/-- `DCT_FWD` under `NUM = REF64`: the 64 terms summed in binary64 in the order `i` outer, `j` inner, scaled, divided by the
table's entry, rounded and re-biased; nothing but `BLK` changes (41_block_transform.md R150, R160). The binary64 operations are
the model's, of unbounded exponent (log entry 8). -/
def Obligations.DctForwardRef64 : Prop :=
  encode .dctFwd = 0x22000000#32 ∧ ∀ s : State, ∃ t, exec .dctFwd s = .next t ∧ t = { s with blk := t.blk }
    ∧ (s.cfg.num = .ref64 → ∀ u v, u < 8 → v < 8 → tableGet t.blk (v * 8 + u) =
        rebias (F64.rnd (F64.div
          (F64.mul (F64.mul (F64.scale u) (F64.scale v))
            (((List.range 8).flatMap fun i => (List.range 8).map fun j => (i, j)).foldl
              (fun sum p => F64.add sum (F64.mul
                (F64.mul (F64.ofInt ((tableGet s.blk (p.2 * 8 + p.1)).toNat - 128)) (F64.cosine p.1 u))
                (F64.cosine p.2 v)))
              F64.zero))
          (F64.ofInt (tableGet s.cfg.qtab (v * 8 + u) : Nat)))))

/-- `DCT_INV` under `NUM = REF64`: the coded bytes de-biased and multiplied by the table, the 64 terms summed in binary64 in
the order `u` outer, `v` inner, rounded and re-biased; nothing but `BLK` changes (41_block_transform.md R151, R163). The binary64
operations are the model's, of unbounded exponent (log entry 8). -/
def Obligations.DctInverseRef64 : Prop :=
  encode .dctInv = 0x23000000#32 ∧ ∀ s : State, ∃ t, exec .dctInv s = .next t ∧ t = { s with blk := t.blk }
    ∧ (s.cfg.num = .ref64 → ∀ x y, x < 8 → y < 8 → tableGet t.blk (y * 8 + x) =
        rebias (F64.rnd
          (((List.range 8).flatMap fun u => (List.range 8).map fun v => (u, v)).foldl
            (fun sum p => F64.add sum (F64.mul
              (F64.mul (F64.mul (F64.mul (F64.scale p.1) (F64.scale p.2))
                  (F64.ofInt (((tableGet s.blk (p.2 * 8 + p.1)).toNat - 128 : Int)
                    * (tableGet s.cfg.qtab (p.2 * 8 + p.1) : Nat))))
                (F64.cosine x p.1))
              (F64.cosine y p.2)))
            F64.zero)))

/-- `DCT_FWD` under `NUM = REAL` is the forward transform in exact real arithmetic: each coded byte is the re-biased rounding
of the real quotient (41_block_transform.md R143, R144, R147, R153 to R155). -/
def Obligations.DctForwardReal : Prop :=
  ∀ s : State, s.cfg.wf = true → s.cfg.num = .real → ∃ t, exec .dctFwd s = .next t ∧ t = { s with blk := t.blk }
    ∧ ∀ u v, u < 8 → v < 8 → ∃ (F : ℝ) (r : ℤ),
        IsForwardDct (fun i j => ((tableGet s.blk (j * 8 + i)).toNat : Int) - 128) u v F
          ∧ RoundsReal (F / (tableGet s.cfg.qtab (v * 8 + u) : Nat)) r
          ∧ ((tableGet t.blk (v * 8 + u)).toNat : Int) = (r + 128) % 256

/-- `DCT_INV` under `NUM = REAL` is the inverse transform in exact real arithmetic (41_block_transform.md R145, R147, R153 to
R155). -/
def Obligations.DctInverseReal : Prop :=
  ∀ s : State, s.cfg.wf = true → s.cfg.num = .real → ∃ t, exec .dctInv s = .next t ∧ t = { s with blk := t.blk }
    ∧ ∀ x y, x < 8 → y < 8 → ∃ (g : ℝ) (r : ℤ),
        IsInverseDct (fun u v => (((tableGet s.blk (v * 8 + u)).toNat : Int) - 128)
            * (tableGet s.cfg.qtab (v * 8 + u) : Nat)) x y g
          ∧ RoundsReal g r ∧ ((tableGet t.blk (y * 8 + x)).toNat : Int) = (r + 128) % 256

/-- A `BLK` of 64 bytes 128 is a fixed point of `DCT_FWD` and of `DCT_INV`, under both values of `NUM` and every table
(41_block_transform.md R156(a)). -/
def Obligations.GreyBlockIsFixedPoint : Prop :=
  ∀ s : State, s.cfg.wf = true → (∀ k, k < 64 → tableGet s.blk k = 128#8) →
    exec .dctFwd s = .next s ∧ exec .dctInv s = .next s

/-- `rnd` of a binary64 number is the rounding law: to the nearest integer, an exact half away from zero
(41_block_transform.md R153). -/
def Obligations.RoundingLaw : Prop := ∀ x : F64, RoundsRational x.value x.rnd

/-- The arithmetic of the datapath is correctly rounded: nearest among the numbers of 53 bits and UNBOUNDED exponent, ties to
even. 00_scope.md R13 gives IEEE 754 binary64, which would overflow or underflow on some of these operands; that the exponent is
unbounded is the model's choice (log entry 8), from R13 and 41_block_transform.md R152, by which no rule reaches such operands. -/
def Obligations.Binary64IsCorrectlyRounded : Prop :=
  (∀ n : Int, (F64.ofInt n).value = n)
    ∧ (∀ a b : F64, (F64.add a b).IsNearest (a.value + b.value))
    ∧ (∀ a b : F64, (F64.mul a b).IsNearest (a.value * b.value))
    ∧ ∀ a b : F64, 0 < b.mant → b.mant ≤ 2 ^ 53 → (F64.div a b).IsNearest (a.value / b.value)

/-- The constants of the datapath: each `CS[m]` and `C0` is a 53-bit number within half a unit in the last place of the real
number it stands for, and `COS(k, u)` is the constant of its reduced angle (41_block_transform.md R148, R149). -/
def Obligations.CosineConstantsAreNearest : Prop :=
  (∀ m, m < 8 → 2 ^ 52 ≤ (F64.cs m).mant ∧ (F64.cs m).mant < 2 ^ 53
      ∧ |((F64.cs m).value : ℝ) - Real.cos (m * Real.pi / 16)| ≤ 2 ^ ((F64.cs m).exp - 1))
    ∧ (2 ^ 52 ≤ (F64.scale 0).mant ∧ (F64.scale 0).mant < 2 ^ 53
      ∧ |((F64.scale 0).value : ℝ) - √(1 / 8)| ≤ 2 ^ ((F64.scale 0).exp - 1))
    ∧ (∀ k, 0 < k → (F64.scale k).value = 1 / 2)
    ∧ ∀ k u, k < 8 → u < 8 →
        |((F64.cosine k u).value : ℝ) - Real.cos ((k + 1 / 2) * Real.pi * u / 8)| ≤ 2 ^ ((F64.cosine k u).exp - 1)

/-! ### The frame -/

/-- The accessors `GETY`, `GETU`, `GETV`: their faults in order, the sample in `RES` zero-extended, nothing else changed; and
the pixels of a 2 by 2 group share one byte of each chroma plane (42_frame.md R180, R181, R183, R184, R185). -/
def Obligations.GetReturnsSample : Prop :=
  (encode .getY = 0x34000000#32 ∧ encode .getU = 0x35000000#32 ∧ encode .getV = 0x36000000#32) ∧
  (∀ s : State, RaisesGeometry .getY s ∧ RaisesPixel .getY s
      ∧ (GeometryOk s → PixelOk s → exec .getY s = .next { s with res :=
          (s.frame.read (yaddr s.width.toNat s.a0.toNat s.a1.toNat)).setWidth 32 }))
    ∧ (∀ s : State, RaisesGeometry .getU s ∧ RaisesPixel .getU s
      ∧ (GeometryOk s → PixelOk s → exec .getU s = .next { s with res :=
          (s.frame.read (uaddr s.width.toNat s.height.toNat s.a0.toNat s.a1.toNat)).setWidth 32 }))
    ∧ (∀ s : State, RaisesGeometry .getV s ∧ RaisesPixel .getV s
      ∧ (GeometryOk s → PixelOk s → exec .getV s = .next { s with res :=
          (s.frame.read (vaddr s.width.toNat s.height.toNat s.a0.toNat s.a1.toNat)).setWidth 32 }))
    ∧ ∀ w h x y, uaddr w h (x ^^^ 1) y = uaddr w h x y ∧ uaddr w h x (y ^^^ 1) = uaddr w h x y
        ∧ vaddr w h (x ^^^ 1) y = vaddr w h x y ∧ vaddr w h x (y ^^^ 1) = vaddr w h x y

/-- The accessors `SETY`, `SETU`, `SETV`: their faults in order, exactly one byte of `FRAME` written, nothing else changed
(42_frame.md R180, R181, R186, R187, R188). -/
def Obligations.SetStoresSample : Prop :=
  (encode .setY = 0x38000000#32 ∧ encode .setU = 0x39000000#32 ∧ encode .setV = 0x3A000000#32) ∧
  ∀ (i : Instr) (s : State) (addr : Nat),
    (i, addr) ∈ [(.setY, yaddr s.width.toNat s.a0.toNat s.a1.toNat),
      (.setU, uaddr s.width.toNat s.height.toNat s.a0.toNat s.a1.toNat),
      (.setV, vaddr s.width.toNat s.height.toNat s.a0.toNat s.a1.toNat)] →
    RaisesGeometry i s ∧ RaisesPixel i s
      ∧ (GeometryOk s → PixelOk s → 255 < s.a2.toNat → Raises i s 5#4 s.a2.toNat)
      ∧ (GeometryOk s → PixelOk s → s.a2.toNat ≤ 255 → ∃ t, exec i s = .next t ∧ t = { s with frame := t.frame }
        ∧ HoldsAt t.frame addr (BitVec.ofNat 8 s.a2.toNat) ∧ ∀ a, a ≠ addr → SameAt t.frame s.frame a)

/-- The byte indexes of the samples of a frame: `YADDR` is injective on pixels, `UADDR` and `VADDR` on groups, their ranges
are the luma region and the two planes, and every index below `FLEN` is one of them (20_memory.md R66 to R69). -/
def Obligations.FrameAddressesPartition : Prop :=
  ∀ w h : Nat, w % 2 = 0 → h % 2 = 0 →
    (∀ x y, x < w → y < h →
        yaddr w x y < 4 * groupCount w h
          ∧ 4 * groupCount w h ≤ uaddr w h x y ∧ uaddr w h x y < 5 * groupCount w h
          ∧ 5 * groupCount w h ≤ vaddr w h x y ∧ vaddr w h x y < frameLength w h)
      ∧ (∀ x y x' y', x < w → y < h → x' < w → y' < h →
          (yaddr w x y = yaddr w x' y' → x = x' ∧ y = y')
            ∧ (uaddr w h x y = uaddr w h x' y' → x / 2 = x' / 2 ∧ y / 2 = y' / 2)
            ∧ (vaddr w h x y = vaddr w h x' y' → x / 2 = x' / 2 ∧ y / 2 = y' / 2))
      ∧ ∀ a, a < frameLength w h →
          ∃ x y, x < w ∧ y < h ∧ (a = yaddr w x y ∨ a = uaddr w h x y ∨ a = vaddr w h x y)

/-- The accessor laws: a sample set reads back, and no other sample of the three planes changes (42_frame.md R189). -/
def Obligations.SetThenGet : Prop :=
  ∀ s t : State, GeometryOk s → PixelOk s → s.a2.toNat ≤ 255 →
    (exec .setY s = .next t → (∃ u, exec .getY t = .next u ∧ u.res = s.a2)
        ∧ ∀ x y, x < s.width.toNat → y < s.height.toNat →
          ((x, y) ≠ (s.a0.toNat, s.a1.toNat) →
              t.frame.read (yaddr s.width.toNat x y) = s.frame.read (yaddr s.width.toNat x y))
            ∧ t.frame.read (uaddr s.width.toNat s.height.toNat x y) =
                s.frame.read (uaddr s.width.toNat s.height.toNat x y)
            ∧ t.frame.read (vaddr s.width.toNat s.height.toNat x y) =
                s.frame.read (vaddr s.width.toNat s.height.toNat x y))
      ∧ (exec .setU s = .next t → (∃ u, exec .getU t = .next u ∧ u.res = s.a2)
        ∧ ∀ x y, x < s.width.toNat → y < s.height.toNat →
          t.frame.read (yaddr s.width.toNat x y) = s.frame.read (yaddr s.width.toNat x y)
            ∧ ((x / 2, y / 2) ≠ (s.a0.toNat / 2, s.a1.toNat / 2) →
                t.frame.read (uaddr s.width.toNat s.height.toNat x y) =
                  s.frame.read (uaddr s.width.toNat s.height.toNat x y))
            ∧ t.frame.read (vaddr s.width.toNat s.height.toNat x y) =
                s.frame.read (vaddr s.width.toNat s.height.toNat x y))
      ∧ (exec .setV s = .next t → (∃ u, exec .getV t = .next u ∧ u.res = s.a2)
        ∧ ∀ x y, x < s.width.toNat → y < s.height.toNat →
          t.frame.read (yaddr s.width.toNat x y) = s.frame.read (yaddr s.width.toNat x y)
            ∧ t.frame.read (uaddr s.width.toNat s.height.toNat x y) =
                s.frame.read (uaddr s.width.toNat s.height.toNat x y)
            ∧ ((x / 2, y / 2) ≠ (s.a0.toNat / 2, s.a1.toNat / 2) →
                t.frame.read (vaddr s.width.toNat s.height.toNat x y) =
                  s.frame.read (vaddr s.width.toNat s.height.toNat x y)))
----------
Pull out every line in the material above where "order" occurs.

Result of this exercise
/-- `DCT_FWD` under `NUM = REF64`: the 64 terms summed in binary64 in the order `i` outer, `j` inner, scaled, divided by the
the order `u` outer, `v` inner, rounded and re-biased; nothing but `BLK` changes (41_block_transform.md R151, R163). The binary64
/-- The accessors `GETY`, `GETU`, `GETV`: their faults in order, the sample in `RES` zero-extended, nothing else changed; and
/-- The accessors `SETY`, `SETU`, `SETV`: their faults in order, exactly one byte of `FRAME` written, nothing else changed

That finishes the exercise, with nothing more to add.